> [Problem to work on]: Go through the records below and copy out every line holding "Machine".

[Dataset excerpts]
........
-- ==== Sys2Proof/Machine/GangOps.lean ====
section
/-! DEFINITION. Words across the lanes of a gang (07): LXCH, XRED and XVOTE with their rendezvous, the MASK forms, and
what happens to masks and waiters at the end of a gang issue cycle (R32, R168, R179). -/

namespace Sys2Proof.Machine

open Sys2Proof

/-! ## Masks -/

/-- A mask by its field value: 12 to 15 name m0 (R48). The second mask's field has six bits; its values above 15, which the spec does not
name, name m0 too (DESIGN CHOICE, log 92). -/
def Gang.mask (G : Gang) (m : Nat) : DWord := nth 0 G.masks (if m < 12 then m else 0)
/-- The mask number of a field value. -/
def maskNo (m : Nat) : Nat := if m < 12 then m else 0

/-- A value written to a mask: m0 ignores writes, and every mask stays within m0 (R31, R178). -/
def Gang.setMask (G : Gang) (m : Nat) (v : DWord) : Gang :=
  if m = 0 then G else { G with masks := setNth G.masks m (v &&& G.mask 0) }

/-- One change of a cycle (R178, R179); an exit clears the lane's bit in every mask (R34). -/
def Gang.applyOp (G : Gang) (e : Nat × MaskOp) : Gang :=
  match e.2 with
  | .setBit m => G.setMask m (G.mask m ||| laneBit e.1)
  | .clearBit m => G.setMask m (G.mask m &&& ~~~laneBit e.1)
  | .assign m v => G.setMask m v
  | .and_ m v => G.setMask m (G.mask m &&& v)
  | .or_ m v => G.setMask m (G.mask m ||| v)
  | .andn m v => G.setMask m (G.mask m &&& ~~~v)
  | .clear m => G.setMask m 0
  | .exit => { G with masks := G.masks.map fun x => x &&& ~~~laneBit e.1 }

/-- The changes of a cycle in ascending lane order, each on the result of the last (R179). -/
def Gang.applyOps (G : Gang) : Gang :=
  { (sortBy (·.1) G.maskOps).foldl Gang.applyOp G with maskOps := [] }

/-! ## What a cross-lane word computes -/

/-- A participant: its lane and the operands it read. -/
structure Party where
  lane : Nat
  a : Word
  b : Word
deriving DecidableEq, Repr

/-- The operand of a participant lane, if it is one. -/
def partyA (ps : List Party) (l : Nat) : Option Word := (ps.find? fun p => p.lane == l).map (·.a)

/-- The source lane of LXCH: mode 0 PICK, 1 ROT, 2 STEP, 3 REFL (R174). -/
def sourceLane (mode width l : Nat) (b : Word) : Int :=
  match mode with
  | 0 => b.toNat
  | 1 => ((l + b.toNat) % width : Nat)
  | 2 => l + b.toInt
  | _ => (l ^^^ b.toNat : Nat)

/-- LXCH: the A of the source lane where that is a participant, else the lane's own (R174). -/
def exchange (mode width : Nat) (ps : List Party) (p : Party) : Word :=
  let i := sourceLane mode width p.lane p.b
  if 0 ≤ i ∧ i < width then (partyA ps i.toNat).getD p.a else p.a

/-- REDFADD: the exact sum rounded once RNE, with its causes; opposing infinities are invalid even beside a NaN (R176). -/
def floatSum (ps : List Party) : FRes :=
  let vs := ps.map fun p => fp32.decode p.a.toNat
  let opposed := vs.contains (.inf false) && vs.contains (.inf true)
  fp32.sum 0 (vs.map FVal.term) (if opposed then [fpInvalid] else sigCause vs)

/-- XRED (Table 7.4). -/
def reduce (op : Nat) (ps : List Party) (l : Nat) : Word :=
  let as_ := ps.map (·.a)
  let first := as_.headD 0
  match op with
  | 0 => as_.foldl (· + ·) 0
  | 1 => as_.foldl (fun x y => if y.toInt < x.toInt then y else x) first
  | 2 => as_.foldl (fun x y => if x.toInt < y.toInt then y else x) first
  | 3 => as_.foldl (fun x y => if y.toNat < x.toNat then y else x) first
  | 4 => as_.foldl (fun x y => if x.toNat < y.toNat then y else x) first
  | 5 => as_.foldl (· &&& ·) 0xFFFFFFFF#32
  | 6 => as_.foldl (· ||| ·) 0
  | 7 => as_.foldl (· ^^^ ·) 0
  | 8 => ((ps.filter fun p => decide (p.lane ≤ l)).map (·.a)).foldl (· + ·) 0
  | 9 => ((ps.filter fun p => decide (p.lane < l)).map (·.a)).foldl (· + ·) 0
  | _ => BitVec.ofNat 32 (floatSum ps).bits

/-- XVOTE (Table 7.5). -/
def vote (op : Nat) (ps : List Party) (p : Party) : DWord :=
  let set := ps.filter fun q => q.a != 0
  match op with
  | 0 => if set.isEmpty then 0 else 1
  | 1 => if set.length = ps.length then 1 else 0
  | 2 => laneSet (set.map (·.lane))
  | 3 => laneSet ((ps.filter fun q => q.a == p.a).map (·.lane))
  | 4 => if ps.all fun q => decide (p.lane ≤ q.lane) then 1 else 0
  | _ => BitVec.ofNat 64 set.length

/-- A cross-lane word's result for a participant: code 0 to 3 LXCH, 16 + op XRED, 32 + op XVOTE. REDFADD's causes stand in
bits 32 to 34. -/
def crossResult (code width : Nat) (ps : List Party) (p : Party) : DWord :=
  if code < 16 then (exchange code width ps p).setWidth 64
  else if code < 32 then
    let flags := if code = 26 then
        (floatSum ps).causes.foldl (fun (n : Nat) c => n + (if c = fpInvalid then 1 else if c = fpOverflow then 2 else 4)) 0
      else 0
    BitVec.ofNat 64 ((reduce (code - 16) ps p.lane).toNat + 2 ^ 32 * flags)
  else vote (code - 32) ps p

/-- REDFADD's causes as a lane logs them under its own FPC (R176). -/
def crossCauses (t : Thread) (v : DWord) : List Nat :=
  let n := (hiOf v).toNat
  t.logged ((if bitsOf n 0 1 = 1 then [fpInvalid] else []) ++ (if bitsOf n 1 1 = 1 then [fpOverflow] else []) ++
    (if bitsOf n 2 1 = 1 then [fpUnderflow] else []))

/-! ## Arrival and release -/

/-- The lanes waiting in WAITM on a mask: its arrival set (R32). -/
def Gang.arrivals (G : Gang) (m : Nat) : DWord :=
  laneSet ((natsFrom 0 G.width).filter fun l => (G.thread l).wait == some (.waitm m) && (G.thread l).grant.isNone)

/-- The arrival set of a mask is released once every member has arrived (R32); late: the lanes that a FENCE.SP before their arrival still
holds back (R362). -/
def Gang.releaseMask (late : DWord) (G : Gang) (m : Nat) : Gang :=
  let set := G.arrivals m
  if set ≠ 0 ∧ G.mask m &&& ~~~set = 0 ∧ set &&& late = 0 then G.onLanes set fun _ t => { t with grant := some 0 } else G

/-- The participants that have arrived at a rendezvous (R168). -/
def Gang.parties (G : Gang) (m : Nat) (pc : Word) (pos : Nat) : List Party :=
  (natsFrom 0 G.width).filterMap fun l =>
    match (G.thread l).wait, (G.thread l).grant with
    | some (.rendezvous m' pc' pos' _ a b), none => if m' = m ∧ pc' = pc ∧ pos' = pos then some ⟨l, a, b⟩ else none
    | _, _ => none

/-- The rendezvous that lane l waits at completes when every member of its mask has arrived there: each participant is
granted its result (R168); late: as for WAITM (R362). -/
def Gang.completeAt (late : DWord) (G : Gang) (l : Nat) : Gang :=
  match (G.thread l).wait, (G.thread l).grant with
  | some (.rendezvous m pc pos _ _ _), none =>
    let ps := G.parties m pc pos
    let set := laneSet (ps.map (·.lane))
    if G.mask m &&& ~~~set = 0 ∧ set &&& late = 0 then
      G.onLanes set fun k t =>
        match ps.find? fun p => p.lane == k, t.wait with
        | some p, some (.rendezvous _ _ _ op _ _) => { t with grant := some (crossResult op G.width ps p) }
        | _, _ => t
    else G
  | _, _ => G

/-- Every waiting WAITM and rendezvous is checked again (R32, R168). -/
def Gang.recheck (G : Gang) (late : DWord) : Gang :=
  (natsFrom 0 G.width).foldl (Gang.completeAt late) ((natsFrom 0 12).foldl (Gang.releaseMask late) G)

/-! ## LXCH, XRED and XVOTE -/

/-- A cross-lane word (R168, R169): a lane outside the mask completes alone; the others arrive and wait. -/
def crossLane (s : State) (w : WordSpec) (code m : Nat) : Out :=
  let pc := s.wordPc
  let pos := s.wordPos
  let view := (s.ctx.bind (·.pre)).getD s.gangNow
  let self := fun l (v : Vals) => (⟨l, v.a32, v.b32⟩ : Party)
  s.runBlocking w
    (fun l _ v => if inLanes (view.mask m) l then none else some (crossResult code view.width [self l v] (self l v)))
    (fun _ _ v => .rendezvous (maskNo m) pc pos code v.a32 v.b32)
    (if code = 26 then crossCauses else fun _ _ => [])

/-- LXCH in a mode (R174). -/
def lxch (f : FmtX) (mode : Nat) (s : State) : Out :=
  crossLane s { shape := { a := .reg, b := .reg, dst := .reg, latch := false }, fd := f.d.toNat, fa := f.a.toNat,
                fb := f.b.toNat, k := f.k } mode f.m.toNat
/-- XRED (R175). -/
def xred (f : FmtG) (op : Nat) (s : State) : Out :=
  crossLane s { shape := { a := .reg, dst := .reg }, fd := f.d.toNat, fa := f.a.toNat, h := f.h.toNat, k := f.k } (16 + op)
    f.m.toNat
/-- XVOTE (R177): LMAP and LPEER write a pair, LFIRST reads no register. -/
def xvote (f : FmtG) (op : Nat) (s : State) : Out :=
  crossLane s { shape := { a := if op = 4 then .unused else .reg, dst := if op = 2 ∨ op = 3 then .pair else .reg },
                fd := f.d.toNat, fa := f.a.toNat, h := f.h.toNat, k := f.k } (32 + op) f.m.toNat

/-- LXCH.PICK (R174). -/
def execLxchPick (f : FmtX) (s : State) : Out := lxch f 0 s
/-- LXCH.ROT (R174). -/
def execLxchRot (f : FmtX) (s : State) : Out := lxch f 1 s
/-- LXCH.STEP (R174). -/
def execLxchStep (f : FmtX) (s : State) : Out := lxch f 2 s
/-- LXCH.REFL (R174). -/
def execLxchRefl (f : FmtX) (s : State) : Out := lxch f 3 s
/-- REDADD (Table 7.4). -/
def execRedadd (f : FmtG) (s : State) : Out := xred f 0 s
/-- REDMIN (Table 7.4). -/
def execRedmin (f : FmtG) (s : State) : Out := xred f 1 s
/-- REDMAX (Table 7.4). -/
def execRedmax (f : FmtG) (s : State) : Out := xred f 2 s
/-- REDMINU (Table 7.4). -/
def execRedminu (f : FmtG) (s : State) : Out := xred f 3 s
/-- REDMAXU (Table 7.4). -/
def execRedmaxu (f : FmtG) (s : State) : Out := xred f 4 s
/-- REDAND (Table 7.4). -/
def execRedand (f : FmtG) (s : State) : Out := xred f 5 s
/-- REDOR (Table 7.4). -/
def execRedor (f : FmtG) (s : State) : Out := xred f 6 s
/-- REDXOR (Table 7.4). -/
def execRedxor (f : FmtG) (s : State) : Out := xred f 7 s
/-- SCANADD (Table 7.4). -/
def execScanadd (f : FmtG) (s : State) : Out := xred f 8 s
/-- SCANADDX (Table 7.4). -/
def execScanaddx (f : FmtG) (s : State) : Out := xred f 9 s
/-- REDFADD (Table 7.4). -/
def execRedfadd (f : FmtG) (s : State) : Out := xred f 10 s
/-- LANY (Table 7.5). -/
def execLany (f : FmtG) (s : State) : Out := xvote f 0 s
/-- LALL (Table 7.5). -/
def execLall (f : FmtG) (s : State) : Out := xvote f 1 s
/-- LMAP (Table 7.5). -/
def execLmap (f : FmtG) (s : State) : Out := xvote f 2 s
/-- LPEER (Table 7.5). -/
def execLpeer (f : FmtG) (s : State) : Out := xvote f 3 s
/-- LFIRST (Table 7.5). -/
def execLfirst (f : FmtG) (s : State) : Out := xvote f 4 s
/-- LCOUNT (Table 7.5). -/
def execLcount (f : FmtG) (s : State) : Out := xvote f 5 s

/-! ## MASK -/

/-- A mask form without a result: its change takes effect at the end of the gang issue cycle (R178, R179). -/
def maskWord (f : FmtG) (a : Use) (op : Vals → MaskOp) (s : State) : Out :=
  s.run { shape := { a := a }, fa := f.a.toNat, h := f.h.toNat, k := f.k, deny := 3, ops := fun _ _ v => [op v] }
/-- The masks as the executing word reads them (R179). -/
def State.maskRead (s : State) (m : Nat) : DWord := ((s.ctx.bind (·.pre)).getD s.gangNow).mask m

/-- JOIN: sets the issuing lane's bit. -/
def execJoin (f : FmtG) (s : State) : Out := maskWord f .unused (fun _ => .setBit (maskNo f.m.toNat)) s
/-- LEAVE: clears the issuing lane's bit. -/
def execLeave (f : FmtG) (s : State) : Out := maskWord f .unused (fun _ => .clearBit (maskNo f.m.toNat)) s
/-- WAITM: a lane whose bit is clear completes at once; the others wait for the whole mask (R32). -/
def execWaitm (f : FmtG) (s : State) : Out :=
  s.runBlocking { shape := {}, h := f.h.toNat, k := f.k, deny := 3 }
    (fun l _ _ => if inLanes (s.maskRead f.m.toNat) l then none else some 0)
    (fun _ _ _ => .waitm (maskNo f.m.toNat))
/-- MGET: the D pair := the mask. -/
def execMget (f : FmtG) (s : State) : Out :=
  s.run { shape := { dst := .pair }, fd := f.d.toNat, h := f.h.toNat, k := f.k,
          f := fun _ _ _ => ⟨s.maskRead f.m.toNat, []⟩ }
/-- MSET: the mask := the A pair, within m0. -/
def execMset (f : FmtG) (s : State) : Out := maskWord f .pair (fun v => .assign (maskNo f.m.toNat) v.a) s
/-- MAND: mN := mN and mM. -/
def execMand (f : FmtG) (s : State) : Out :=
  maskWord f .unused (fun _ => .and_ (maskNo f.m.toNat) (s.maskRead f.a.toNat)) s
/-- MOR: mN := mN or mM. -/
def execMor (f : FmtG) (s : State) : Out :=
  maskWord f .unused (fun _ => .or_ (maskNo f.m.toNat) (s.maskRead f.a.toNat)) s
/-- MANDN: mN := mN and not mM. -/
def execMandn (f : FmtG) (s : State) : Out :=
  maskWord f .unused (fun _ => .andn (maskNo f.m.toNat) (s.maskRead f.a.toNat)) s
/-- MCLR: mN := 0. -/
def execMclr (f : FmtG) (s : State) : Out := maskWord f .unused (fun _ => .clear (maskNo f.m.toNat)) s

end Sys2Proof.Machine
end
........
> [Problem solution]:
-- ==== Sys2Proof/Machine/GangOps.lean ====
namespace Sys2Proof.Machine
end Sys2Proof.Machine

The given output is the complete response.